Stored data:
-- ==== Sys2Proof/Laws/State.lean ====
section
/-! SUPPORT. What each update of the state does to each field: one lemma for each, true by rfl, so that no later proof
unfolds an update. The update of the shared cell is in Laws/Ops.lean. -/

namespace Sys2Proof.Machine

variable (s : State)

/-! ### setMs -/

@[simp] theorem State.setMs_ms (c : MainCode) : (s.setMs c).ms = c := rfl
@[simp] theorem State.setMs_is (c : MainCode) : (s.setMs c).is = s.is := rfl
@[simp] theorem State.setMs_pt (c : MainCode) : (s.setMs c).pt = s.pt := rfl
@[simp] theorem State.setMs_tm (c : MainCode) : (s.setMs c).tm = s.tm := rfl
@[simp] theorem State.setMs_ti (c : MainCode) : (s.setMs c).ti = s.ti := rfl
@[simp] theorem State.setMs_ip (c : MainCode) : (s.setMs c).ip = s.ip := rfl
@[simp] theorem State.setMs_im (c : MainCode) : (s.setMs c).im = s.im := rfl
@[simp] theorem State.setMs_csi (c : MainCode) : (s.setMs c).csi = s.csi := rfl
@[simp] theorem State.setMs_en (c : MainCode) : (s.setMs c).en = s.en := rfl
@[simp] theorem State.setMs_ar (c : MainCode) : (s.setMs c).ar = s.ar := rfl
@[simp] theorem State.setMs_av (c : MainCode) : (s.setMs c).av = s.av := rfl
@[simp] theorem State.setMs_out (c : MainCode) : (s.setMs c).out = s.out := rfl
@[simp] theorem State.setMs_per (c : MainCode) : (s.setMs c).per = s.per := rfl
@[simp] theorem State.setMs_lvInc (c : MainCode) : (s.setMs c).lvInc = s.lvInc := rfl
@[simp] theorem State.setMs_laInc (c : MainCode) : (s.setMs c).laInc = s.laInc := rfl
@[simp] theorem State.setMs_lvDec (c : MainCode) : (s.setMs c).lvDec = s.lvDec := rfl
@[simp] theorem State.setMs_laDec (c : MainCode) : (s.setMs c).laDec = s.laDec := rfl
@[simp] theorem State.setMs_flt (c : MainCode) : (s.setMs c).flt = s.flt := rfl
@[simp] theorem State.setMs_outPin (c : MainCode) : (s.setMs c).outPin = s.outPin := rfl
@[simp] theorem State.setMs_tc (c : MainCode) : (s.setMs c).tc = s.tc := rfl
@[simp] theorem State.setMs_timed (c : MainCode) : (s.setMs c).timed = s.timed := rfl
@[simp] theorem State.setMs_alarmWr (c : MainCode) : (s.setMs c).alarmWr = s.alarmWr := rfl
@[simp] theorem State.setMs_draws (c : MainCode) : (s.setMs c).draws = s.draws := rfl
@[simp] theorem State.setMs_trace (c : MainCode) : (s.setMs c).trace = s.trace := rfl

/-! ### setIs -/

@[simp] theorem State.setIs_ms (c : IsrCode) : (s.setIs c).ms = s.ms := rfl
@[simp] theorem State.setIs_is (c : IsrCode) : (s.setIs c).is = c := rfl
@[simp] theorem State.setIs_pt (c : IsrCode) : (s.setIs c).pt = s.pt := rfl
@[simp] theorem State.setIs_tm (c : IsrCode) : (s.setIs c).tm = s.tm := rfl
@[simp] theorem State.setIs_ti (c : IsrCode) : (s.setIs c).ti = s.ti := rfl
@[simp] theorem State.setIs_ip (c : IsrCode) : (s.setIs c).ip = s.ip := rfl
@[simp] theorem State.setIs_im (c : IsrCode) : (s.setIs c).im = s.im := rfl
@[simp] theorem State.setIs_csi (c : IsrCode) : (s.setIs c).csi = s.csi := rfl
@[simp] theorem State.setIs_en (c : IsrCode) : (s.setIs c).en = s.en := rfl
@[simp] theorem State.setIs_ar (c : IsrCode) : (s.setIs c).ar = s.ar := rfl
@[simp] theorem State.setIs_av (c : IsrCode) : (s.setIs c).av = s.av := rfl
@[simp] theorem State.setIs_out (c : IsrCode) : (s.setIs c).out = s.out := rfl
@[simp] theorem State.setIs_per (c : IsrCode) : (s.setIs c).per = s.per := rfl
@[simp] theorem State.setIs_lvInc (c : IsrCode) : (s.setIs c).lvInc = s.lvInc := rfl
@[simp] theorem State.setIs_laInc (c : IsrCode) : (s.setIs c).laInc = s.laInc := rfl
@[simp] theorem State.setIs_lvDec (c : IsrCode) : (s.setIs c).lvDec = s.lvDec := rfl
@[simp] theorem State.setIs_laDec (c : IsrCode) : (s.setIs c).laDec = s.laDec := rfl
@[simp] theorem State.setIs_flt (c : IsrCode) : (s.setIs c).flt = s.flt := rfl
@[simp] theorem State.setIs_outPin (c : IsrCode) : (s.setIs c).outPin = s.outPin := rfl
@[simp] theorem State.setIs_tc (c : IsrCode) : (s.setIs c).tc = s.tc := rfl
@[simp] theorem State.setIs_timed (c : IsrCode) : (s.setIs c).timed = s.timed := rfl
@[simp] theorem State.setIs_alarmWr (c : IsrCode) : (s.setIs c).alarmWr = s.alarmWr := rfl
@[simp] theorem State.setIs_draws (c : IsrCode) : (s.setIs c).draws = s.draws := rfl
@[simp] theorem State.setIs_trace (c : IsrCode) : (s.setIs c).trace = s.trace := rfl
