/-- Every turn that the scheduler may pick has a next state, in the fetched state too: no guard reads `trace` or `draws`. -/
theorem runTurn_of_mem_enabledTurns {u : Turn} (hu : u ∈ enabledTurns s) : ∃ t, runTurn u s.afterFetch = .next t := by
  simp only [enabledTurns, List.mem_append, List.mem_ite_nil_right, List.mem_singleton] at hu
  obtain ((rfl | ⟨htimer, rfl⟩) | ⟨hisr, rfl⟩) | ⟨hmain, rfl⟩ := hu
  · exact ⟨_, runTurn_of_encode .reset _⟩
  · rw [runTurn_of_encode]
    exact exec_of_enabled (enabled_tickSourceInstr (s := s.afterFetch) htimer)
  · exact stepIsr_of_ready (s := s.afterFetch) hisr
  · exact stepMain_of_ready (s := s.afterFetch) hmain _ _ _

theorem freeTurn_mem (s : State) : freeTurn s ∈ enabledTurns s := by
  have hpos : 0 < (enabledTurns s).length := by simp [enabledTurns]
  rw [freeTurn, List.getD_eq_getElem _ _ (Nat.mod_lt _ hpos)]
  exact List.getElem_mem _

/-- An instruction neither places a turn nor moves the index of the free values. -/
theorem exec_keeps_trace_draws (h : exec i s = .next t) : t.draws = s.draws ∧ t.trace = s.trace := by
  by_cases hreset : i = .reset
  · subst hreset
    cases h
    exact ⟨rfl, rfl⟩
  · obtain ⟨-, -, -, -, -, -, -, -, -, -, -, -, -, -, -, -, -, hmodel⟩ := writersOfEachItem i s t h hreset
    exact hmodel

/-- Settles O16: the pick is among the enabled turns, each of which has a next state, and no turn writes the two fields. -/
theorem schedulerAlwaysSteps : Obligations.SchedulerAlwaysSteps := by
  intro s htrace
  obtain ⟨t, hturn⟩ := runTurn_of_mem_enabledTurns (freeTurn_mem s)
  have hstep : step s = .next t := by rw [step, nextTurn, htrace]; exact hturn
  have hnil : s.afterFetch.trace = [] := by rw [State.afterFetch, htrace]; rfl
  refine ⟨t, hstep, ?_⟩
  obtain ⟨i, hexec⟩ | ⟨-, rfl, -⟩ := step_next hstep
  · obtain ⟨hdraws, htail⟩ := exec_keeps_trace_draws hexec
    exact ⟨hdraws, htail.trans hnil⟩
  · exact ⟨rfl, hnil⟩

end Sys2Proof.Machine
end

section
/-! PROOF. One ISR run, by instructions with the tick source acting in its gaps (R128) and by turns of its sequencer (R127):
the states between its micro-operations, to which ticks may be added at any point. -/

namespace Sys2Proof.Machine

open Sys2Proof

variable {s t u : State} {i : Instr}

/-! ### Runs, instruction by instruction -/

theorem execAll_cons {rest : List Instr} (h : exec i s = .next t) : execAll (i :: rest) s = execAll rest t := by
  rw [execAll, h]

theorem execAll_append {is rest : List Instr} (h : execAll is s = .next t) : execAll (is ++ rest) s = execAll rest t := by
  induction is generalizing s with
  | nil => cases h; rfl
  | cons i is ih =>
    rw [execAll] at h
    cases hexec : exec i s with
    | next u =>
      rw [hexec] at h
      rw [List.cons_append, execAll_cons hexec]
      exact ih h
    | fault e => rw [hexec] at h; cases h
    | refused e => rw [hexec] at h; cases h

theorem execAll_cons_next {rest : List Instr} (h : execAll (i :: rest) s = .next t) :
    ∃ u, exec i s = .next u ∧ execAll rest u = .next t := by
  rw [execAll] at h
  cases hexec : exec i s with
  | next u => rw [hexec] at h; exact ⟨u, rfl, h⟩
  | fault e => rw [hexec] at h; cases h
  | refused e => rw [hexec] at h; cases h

* * *

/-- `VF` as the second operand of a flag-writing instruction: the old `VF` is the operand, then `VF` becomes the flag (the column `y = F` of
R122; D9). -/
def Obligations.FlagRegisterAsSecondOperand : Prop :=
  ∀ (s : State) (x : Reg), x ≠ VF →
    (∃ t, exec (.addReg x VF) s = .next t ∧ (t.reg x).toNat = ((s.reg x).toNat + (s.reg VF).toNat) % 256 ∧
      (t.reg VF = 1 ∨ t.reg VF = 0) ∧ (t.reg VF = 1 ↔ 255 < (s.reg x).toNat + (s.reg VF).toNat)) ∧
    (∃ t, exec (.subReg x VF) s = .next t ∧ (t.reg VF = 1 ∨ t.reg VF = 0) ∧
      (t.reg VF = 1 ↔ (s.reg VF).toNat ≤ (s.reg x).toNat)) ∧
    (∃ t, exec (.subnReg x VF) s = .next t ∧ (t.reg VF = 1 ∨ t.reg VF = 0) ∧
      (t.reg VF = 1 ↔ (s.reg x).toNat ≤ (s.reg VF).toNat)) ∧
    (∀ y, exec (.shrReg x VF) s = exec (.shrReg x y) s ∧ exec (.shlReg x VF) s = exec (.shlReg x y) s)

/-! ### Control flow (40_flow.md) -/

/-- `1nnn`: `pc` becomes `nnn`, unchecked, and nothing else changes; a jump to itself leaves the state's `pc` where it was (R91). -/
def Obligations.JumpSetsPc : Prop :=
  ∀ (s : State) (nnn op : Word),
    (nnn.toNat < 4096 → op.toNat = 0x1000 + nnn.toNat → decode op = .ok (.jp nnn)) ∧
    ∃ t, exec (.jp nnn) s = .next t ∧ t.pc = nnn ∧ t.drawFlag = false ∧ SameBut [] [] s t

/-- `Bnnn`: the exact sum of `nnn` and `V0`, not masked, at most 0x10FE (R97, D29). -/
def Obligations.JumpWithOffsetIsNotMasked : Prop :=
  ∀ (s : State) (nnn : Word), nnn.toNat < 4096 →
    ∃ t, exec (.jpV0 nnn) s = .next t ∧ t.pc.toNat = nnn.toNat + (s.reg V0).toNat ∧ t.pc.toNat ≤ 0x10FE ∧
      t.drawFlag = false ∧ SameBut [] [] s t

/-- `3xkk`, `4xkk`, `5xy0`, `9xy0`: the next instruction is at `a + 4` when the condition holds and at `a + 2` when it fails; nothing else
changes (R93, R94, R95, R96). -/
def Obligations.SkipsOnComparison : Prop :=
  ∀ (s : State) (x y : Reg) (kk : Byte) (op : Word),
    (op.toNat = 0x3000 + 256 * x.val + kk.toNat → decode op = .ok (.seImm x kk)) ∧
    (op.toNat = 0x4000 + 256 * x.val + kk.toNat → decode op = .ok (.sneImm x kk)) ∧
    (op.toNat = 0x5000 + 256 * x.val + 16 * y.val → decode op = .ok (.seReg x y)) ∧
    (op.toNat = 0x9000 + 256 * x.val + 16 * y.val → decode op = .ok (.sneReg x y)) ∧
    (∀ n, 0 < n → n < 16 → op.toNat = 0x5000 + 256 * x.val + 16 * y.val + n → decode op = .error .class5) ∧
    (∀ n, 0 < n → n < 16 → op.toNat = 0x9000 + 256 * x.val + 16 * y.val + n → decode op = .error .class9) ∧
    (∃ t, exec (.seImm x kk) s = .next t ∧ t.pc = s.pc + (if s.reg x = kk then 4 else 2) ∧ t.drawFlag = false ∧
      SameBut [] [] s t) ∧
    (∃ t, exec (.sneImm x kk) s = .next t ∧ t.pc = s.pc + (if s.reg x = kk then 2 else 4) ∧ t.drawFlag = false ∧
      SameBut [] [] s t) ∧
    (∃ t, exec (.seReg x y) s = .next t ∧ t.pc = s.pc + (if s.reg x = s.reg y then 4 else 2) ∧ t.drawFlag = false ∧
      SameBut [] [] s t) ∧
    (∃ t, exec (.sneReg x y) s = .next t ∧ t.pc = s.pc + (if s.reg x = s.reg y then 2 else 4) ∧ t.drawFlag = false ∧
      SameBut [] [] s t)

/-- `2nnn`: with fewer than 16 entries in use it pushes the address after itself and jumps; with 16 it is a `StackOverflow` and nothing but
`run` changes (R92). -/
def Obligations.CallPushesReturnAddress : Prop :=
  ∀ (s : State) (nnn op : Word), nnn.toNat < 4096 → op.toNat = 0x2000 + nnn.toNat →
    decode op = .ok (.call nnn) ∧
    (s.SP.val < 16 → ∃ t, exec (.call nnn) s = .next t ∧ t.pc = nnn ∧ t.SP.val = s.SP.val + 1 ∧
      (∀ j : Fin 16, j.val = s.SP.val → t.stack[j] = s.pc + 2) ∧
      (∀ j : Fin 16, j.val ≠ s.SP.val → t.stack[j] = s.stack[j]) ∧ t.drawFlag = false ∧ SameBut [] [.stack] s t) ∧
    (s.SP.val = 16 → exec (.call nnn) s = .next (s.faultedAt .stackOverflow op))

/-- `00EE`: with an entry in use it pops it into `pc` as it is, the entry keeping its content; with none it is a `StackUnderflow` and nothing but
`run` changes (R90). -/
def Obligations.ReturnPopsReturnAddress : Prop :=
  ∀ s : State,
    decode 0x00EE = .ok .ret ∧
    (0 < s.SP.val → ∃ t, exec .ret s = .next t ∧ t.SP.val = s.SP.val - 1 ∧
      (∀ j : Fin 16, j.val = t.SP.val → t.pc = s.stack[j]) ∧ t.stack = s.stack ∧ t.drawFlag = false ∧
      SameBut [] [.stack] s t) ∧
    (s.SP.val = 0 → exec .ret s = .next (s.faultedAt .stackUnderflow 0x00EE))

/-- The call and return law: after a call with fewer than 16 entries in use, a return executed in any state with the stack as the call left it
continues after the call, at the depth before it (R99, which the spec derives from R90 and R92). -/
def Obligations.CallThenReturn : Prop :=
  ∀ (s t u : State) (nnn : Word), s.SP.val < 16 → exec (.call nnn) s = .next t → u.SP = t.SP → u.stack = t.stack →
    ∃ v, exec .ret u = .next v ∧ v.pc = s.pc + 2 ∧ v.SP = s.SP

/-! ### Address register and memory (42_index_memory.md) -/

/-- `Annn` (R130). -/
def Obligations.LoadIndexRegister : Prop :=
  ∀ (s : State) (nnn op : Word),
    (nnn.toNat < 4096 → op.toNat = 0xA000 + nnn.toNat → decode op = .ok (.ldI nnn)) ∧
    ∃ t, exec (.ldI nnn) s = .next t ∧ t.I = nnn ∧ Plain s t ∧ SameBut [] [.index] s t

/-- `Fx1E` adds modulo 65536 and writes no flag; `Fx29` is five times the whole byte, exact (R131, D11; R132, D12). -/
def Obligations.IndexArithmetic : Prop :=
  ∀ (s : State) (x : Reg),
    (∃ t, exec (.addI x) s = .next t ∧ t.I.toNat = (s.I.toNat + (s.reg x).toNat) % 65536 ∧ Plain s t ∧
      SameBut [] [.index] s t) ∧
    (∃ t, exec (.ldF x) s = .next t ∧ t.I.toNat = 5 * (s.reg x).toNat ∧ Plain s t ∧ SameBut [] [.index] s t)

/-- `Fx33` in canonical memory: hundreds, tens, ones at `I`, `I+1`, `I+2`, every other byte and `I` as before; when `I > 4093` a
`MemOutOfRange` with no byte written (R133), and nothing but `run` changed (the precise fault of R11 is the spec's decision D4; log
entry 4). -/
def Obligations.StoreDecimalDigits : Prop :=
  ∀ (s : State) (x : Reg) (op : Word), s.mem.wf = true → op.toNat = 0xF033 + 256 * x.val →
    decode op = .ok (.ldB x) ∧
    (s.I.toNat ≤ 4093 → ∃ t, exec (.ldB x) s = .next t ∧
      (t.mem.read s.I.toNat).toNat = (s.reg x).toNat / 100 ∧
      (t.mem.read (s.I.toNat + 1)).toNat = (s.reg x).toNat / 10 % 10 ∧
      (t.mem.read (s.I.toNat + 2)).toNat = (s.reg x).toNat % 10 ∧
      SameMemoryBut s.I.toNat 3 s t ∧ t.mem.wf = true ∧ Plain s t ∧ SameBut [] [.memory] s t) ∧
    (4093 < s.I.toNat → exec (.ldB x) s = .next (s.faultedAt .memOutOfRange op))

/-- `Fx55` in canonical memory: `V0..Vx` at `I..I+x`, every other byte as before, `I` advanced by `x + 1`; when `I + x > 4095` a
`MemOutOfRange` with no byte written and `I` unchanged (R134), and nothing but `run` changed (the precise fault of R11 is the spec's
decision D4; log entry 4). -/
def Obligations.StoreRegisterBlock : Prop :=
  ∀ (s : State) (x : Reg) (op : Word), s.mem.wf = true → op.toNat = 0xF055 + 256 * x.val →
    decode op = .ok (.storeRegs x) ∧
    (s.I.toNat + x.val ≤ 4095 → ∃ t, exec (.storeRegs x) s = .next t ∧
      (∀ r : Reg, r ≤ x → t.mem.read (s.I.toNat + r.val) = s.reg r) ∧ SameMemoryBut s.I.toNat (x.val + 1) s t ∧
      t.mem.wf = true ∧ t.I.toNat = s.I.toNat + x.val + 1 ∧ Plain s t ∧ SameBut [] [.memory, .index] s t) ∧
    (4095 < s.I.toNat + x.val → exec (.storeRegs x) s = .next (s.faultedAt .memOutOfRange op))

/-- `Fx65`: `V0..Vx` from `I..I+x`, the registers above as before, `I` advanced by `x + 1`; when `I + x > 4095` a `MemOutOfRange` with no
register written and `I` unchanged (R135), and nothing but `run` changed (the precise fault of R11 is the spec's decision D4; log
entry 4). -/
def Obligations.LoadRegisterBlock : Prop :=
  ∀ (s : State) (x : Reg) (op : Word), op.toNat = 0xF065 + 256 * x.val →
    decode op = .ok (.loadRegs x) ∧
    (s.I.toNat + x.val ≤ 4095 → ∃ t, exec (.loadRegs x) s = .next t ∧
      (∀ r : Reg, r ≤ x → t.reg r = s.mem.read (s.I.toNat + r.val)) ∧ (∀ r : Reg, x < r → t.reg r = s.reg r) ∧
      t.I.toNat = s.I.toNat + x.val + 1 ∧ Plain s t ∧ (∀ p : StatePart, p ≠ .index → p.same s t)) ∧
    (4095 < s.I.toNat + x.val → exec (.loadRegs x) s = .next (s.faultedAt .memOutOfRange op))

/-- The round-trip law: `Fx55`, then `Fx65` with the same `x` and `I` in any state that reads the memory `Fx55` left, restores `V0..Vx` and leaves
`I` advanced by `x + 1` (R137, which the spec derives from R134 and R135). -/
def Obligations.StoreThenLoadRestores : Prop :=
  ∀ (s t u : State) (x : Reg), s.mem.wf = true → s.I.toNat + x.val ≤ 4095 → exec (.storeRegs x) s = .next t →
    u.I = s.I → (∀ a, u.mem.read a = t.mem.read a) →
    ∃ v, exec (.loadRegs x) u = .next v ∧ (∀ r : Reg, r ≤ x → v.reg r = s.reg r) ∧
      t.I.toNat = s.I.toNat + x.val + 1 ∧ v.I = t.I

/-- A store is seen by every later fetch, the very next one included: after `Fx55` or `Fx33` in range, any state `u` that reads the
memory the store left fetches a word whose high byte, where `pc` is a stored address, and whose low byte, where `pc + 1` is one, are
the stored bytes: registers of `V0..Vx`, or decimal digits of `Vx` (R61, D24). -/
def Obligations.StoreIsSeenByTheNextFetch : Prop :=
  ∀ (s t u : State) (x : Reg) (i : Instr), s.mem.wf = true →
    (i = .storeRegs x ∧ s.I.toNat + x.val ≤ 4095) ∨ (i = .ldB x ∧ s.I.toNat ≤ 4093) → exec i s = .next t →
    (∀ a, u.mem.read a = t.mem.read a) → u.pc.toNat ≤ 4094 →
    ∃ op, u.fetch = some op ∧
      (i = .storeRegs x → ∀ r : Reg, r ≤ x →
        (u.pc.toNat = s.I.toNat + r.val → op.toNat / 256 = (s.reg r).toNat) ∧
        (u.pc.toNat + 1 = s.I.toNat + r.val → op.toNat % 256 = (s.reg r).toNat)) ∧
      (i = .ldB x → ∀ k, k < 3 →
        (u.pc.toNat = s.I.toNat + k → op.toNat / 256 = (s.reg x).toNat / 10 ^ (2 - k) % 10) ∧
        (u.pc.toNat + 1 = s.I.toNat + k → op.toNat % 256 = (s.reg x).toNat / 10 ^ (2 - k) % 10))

→ AIM OF THE TASK
Return the lines of the records that include the string "faultedAt".

→ RESPONSE BELOW
    (s.SP.val = 16 → exec (.call nnn) s = .next (s.faultedAt .stackOverflow op))
    (s.SP.val = 0 → exec .ret s = .next (s.faultedAt .stackUnderflow 0x00EE))
    (4093 < s.I.toNat → exec (.ldB x) s = .next (s.faultedAt .memOutOfRange op))
    (4095 < s.I.toNat + x.val → exec (.storeRegs x) s = .next (s.faultedAt .memOutOfRange op))
    (4095 < s.I.toNat + x.val → exec (.loadRegs x) s = .next (s.faultedAt .memOutOfRange op))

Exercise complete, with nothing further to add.